» **Given data**
-- Opening Marker --

/-- V51, V55, V52: the trapezoid, the trapezoid without sustain, the triangle. -/
theorem witness_EnvelopeIsTheTrapezoid :
    (0 < 8 ∧ 0 < 2 ∧ 2 * 2 ≤ 8 ∧ 2 ≤ 8 - 2) ∧ 2 * 480 ≤ 960 ∧ (4 < 5 ∧ 5 < 2 * 10) ∧ (0 < 1 ∧ 1 < 2 * 1) := by decide

theorem witness_TuningWordIsTheNearest : 0 < Config.reference.fs := by decide

theorem witness_OutputFollowsThePlan :
    (sending 1535).mgain.toNat ≤ (sending 1535).config.ampOne ∧ toneOut (sending 1536) = .ok 0 ∧
    toneOut (hearing 0 []) = .ok 0 ∧ toneOut { sending 1 with mgain := 0 } = .ok 0 ∧
    toneOut (sending 96) = .ok 0 ∧ (sending 96).txcnt % 96 = 0 ∧ 0 < (sending 96).cfg.ramp.toNat ∧
    (sending 1535).mode = .transmitting ∧ (sending 1535).txcnt < (sending 1535).nsym * (sending 1535).cfg.tsym.toNat ∧
    toneSpec (sending 1535) (1535 / 96) = some ⟨19000, 1442, 1538⟩ := by decide +kernel

theorem witness_PollTimerIsPeriodic :
    Inv (listed 0x70000000 withText) ∧ (listed 0x70000000 withText).mode = .idle ∧
    (listed 0x70000000 withText).port.rst = false ∧ (listed 0x70000000 withText).port.cmd = some 0x70000000 ∧
    (listed 0x70000000 withText).port.inOk = true ∧ QuietFuture (listed 0x70000000 withText) :=
  ⟨inv_listed _, rfl, rfl, rfl, rfl, by decide⟩

theorem witness_ListenTickCountsOrPostsDeviceError :
    (hearing 4798 []).mode = .listening ∧ (hearing 4798 []).tickcnt.toNat + 1 < (hearing 4798 []).cfg.poll.toNat ∧
    (hearing 4799 []).tickcnt.toNat + 1 = (hearing 4799 []).cfg.poll.toNat ∧
    ({ hearing 4799 [] with port := { State.reset.port with inOk := false } } : State).port.inOk = false := by decide

/-- A valid and an invalid reading; the largest sample and the last bin listed. -/
theorem witness_DetectionReadsTheFrame :
    check (tick (hearing 4799 [3, 255, 7, 200])) (fun t => t.reading.valid) = true ∧
    check (tick (hearing 4799 [3, 8, 7, 0])) (fun t => !t.reading.valid) = true ∧
    (hearing 4799 [3, 255, 7, 200]).port.frame[1]? = some (magmax Config.reference) ∧
    (hearing 4799 [3, 255, 7, 200]).port.frame[3]? = some 200 ∧ 200 ≤ magmax Config.reference ∧
    (hearing 4799 [3, 200, 7, 200]).mode = .listening ∧
    (hearing 4799 [3, 200, 7, 200]).tickcnt.toNat + 1 = (hearing 4799 [3, 200, 7, 200]).cfg.poll.toNat ∧
    (hearing 4799 [3, 200, 7, 200]).port.inOk = true ∧ 1 ≤ (hearing 4799 [3, 200, 7, 200]).cfg.nbins.toNat := by
  decide +kernel

theorem witness_ThresholdIsTheDecibelMeasure :
    Config.reference.Legal ∧ 0 < 9 ∧ (-49 : Int) ≤ -49 ∧ above Config.reference (-30) 9 = true ∧
    above Config.reference (-30) 8 = false ∧ above Config.reference (-49) 1 = true :=
  ⟨reference_legal, by decide, by decide, by decide +kernel, by decide +kernel, by decide +kernel⟩

theorem witness_WindowIsTheFrequencyDistance :
    1 ≤ State.reset.cfg.nbins.toNat ∧ State.reset.config = Config.reference ∧
    inWindow State.reset 800 19000 = true ∧ inWindow State.reset 799 19000 = false := by decide +kernel

theorem witness_ClassificationIsByWindow :
    classifyBin State.reset 758 = some false ∧ classifyBin State.reset 757 = none ∧
    ({ State.reset with cfg := { State.reset.cfg with delta := 0 } } : State).cfg.delta = 0 ∧
    1 ≤ State.reset.cfg.nbins.toNat ∧ 2 * State.reset.config.tol < State.reset.cfg.delta.toNat ∧
    2 * State.reset.config.tol < ({ State.reset with cfg := { State.reset.cfg with delta := 501 } } : State).cfg.delta.toNat
    := by decide +kernel

theorem witness_PushQueuesOrOverflows :
    ({ State.reset with rxfifo := List.replicate 15 1 } : State).rxfifo.length < State.reset.config.rxfifoDepth ∧
    State.reset.config.rxfifoDepth ≤ ({ State.reset with rxfifo := List.replicate 16 1 } : State).rxfifo.length := by
  decide

theorem witness_AccumulatedBitsAreTheDecodedText :
    State.reset.rxcnt = 0 ∧ State.reset.rxshift = 0 ∧
    ({ State.reset with rxfifo := List.replicate 16 1 } : State).rxfifo.length ≤ State.reset.config.rxfifoDepth := by
  decide

theorem witness_EncodeGivesTheBits :
    (∃ c ∈ [(0x7F : Byte), 0x80], 0x80 ≤ c.toNat) ∧ (∀ c ∈ [(0x00 : Byte), 0x7F], c.toNat < 0x80) ∧
    ([0x00, 0x7F] : List Byte)[15 / 8]? = some 0x7F := by decide

theorem witness_DecodeGroupsTheBits :
    (decodeBits [true, true, true, true, true, true, true, true, false])[0]? = some 0xFF := by decide

theorem witness_TextRoundTrip : ∀ c ∈ [(0x00 : Byte), 0x7F], c.toNat < 0x80 := by decide

theorem witness_ModeMovesOnlyAlongItsEdges :
    (∃ t, step (sending 5) = .next t ∧ (sending 5).mode = .transmitting) ∧
    (∃ t, step (sending 25535) = .next t ∧ (t.mode == .idle) = true) ∧
    (∃ t, step (cmd 0x80000000 (hearing 5 [])) = .next t ∧ (t.mode == .idle) = true) ∧
    (∃ t, step (cmd 0x50000000 withText) = .next t ∧ (t.mode == .transmitting) = true) ∧
    ∃ t, step (cmd 0x70000000 withText) = .next t ∧ (t.mode == .listening) = true :=
  ⟨⟨_, rfl, rfl⟩, exists_of_check (by decide +kernel), exists_of_check (by decide +kernel),
    exists_of_check (by decide +kernel), exists_of_check (by decide +kernel)⟩

theorem witness_SessionLocksConfigurationAndText :
    (∃ t, step (cmd 0x12000008 (sending 5)) = .next t) ∧ (sending 5).mode ≠ .idle ∧
    (cmd 0x12000008 (sending 5)).port.rst = false := ⟨⟨_, rfl⟩, by decide, rfl⟩

theorem witness_EventsAreSticky :
    (∃ t, step (cmd 0xB0000001 { State.reset with events := 3 }) = .next t) ∧
    (cmd 0xB0000001 { State.reset with events := 3 }).port.rst = false ∧ (3 : BitVec 4).getLsbD 0 = true ∧
    (3 : BitVec 4).getLsbD 1 = true := ⟨⟨_, rfl⟩, by decide, by decide, by decide⟩

theorem witness_ErrorsArePostedByDetectionOnly :
    ∃ t, step (cmd 0x70000000 (sending 5)) = .next t ∧ (cmd 0x70000000 (sending 5)).port.rst = false ∧
      (t.rspValid && t.rsp.status == 0x02) = true := by
  obtain ⟨t, h, hm⟩ := exists_of_check (o := step (cmd 0x70000000 (sending 5)))
    (p := fun t => t.rspValid && t.rsp.status == 0x02) (by decide +kernel)
  exact ⟨t, h, rfl, hm⟩

theorem witness_SinkPinIsReadByTransmitOnly :
    (sending 5).port.cmd ≠ some 0x50000000 ∧ (sending 5).port.cmd ≠ some 0xA2000000 := by decide

theorem witness_FrameIsReadByDetectionOnly :
    (∃ t, step (hearing 4798 [1]) = .next t ∧ (t.mode == .listening && t.tickcnt != 0) = true) ∧
    ∃ t, step (sending 5) = .next t ∧ (t.mode != .listening) = true :=
  ⟨exists_of_check (by decide +kernel), exists_of_check (by decide +kernel)⟩

end Sys2Proof.Tests
end

section
/-! The state family (10_state.md): the invariant of R57, the clock, the status views, the frame of the
commands and the sticky events. The lemmas go update by update, through `CommandEffect` for a command and
through the timers for a tick step; the obligations are assembled from them at the end. -/

namespace Sys2Proof

open Sys2Proof.Machine

/-! ### What a command writes -/

theorem cfgRead_cfgWrite (q r : CfgReg) (v : CfgWord) (s : State) :
    cfgRead q (cfgWrite r v s) = if q = r then v else cfgRead q s := by
  cases r <;> cases q <;> rfl

theorem sregOf_eq_clklo {n : BitVec 4} (h : sregOf n = .clklo) : n = 11 := by
  revert n
  decide

/-- A command that answers leaves one of its effects with some response at the port; a failed one leaves
the effect "nothing". -/
theorem exec_effect {i : Instr} {s t : State} (h : exec i s = .next t) :
    ∃ st d e, t = answer st d e ∧ CommandEffect i s e := by
  rcases exec_cases h with ⟨d, e, ht, he⟩ | ⟨c, ht, _⟩
  · exact ⟨0, d, e, ht, he⟩
  · exact ⟨causeCode c, 0, s, ht, .same i s⟩

theorem exec_frame {i : Instr} {s t : State} (h : exec i s = .next t) : CommandFrame s t := by
  obtain ⟨st, d, e, rfl, he⟩ := exec_effect h
  exact { he.frame with }

section Effects

variable {i : Instr} {s e : State}

theorem Machine.CommandEffect.cfg_written (h : CommandEffect i s e) (hc : e.cfg ≠ s.cfg) :
    ∃ r v, i = .setcfg r v := by
  cases h with
  | setcfg => exact ⟨_, _, rfl⟩
  | _ => simp at hc

theorem Machine.CommandEffect.txlen_written (h : CommandEffect i s e) (hc : e.txlen ≠ s.txlen) :
    i = .txclr ∨ ∃ c, i = .txput c := by
  cases h with
  | txclr => exact .inl rfl
  | txput c => exact .inr ⟨c, rfl⟩
  | _ => simp at hc

/-- Only `TXPUT` writes `TXBUF`, and only the cell at `TXLEN`. -/
theorem Machine.CommandEffect.txbuf_cases (h : CommandEffect i s e) :
    e.txbuf = s.txbuf ∨ ∃ c, i = .txput c ∧ e.txbuf = memWrite s.txbuf s.txlen c := by
  cases h with
  | txput c => exact .inr ⟨c, rfl, rfl⟩
  | _ => exact .inl (by simp)

theorem Machine.CommandEffect.rxfifo_written (h : CommandEffect i s e) (hc : e.rxfifo ≠ s.rxfifo) : i = .rxget := by
  cases h with
  | rxget => rfl
  | _ => simp at hc

/-- Only `EVCLR` writes `EVENTS`, and it only clears the bits of its mask. -/
theorem Machine.CommandEffect.events_cases (h : CommandEffect i s e) :
    e.events = s.events ∨ ∃ m, i = .evclr m ∧ e.events = s.events &&& ~~~m := by
  cases h with
  | evclr m => exact .inr ⟨m, rfl, rfl⟩
  | _ => exact .inl (by simp)

theorem Machine.CommandEffect.irqen_written (h : CommandEffect i s e) (hc : e.irqen ≠ s.irqen) :
    ∃ m, i = .irqen m := by
  cases h with
  | irqen m => exact ⟨m, rfl⟩
  | _ => simp at hc

theorem Machine.CommandEffect.clkhiLatch_written (h : CommandEffect i s e) (hc : e.clkhiLatch ≠ s.clkhiLatch) :
    i = .getsr 11 := by
  cases h with
  | getsr n =>
    have hn : sregOf n = .clklo := by
      by_contra hn
      simp [hn] at hc
    rw [sregOf_eq_clklo hn]
  | _ => simp at hc

theorem Machine.CommandEffect.t0_written (h : CommandEffect i s e) (hc : e.t0 ≠ s.t0) : i = .transmit := by
  cases h with
  | transmit => rfl
  | _ => simp at hc

/-- `LISTEN` and `RXSTOP` write the mode, but none of the transmit registers. -/
theorem Machine.CommandEffect.session_written (h : CommandEffect i s e)
    (hc : e.mode ≠ s.mode ∨ e.mgain ≠ s.mgain ∨ e.txcnt ≠ s.txcnt ∨ e.nsym ≠ s.nsym) :
    i = .transmit ∨ i = .txstop ∨ (i = .listen ∨ i = .rxstop) ∧
      e.mgain = s.mgain ∧ e.txcnt = s.txcnt ∧ e.nsym = s.nsym := by
  cases h with
  | transmit => exact .inl rfl
  | txstop => exact .inr (.inl rfl)
  | listen => exact .inr (.inr ⟨.inl rfl, rfl, rfl, rfl⟩)
  | rxstop => exact .inr (.inr ⟨.inr rfl, rfl, rfl, rfl⟩)
  | _ => simp at hc

theorem Machine.CommandEffect.receiver_written (h : CommandEffect i s e)
    (hc : e.tickcnt ≠ s.tickcnt ∨ e.rxcnt ≠ s.rxcnt ∨ e.rxshift ≠ s.rxshift) : i = .listen ∨ i = .rxstop := by
  cases h with
  | listen => exact .inl rfl
  | rxstop => exact .inr rfl
  | _ => simp at hc

theorem Machine.CommandEffect.reading_written (h : CommandEffect i s e) (hc : e.reading ≠ s.reading) :
    i = .listen := by
  cases h with
  | listen => rfl
  | _ => simp at hc

end Effects

/-! ### The invariant, update by update -/

section Invariant

variable {s : State}

/-- The fields that `Inv` does not speak of can be anything. -/
theorem Inv.withUnseen (h : Inv s) (ev en : BitVec 4) (er : BitVec 8) (latch : BitVec 16) (rv : Bool)
    (rsp : Response) (o : Int) (p : InputPorts) (fut : List InputPorts) (n : Nat) :
    Inv { s with
      events := ev, irqen := en, err := er, clkhiLatch := latch, rspValid := rv, rsp := rsp, out := o,
      port := p, future := fut, draws := n } :=
  { h with }
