/-- What a lane holds when its snapshot is complete: the up frame that the lane exchange brought it (R110), and its rule program's run. -/
structure LaneIntake where
  got : Option UpFrame
  run : ProgramRun
  deriving DecidableEq, Repr

/-- What the field side samples in one 100 us period: the input levels of each 10 us, oldest first, counted edges of DI0 to DI7,
the two converters of each analog input (used when the period holds a 1 ms tick), the supply, the total output current, the
key levels and the readback of the outputs. -/
structure FieldSample where
  tick  : Bool
  di    : List (BitVec 48)
  edges : List Nat
  ai    : List Nat
  ai2   : List Nat
  vf    : Nat
  iout  : Nat
  key   : BitVec 2
  dorb  : BitVec 24
  fsflt : Bool
  deriving DecidableEq, Repr

/-- One reset-key operation: press and release instants of the two channels, on the field side's 1 ms tick. -/
structure KeyOperation where
  press1   : Nat
  release1 : Nat
  press2   : Nat
  release2 : Nat
  seenOn   : List Lane
  deriving DecidableEq, Repr

/-- A received bus frame (Table 08-2): its header, its body, its link CRC, whether its code groups were valid, and by how
many ns it began off its expected arrival (R232). -/
structure BusFrame where
  ftype  : Nat
  chan   : Chan
  split  : Bool
  node   : Nat
  pos    : Nat
  bcyc   : Nat
  matrix : U16
  sched  : U16
  rank   : U8
  flags  : U8
  body   : List Byte
  crc    : U32
  codeOk : Bool
  off    : Int
  deriving DecidableEq, Repr

/-- When an event of the bus happens, and on the port of which channel: in Split mode the two ports run an engine each (R249). -/
structure PortTime where
  t    : Time
  chan : Chan
  deriving DecidableEq, Repr

/-- What a position of the bus schedule meets: the readback of a frame that Kutia sends in it, with the time from sending to
readback in ns, and the non-vital bodies that Kutia's lanes and the Steward offer to send (R247). -/
structure Sending where
  readback : Option Nat
  offered  : List (List Byte)
  deriving DecidableEq, Repr

/-- An opening frame body (Table 09-6), without OP: the row of the command fixes it. It is what the body of the frame says, with which it
arrives. -/
structure OpenFrame where
  reason : U8
  target : Nat
  ident  : U32
  ptype  : Nat
  gens   : U8
  pls    : U8
  opts   : U8
  pers   : U8
  prof   : U8
  profs  : U16
  codes  : U16
  sess   : U16
  slices : List U16
  schka  : U32
  schkb  : U32
  matrix : U16
  deriving DecidableEq, Repr

/-- Where a host-link frame arrives, and the FUNC, DIR and POS of its identifier (Table 10-1). -/
structure HostPlace where
  bus  : HostBus
  func : Fin 8
  dir  : Bool
  pos  : Fin 64
  deriving DecidableEq, Repr

/-- A host-link request: its identifier (Table 10-1), and the OP, INDEX and SUB of its payload (Table 10-2). -/
structure HostReq where
  place : HostPlace
  chan  : Fin 8
  tid   : U8
  op    : Nat
  index : Nat
  sub   : Nat
  deriving DecidableEq, Repr

/-- The bus of a request. -/
def HostReq.bus (q : HostReq) : HostBus := q.place.bus

/-- What a received Twin frame carries around its body (R393): its TYPE, its LEN, its LSEQ and its CRC-32. -/
structure TwinHead where
  typ  : Nat
  len  : Nat
  lseq : U32
  crc  : U32
  deriving DecidableEq, Repr

/-- When a Twin frame arrives, and what it carries around its body. -/
structure TwinArrival where
  t    : Time
  head : TwinHead
  deriving DecidableEq, Repr

/-- A HELLO frame of the Twin link (Table 14-3). -/
structure Hello where
  commit     : U64
  progid     : U64
  preference : U8
  mode       : U8
  role       : U8
  position   : U8
  deriving DecidableEq, Repr

/-- A standby's health report (Table 14-7). -/
structure HealthReport where
  cycle   : U32
  mode    : U8
  lanes   : BitVec 3
  highest : U8
  synced  : Bool
  return_ : Bool
  config  : Bool
  count   : U32
  applied : U32
  deriving DecidableEq, Repr

/-- Who acknowledges a source (R368): lanes, through the vote, or the Steward. -/
inductive Acknowledger where
  | lanes (l : List Lane)
  | steward
  deriving DecidableEq, Repr

/-- What a crossing carries in one step (Table 11-5): an event of a toggle, a value of a snapshot, or a number of events. -/
inductive Crossed where
  | toggle
  | value (v : List Byte)
  | events (n : Nat)
  | acknowledged
  deriving DecidableEq, Repr

/-- What a crossing carries, and in which of its directions: `inward` is the second one of a crossing that goes both ways. -/
structure CrossMove where
  dir  : Dir
  what : Crossed
  deriving DecidableEq, Repr

/-- A crossing whose island's clock has been reported running for so long (R331). -/
structure CrossClock where
  c   : Fin 16
  ran : Time
  deriving DecidableEq, Repr

/-- A reset on one side of a crossing (R332): whether it is the receiver's, in the crossing's direction, and whether it begins or ends. -/
structure CrossEdge where
  receiver : Bool
  dir      : Dir
  ends     : Bool
  deriving DecidableEq, Repr

/-- A mailbox (R322): that of a lane, or outward that of an engine. -/
structure MailboxRef where
  dir    : Dir
  number : U32
  deriving DecidableEq, Repr

/-- A message of a Stile (R322): the lane it goes to and its tag. -/
structure MsgHead where
  ln  : Lane
  tag : U16
  deriving DecidableEq, Repr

-- Closing Marker --

» **Aim of the task**
The lines above that include "Bool" should each be listed.

» **Output for this exercise**
theorem Inv.withUnseen (h : Inv s) (ev en : BitVec 4) (er : BitVec 8) (latch : BitVec 16) (rv : Bool)
  tick  : Bool
  fsflt : Bool
  split  : Bool
  codeOk : Bool
  dir  : Bool
  synced  : Bool
  return_ : Bool
  config  : Bool
  receiver : Bool
  ends     : Bool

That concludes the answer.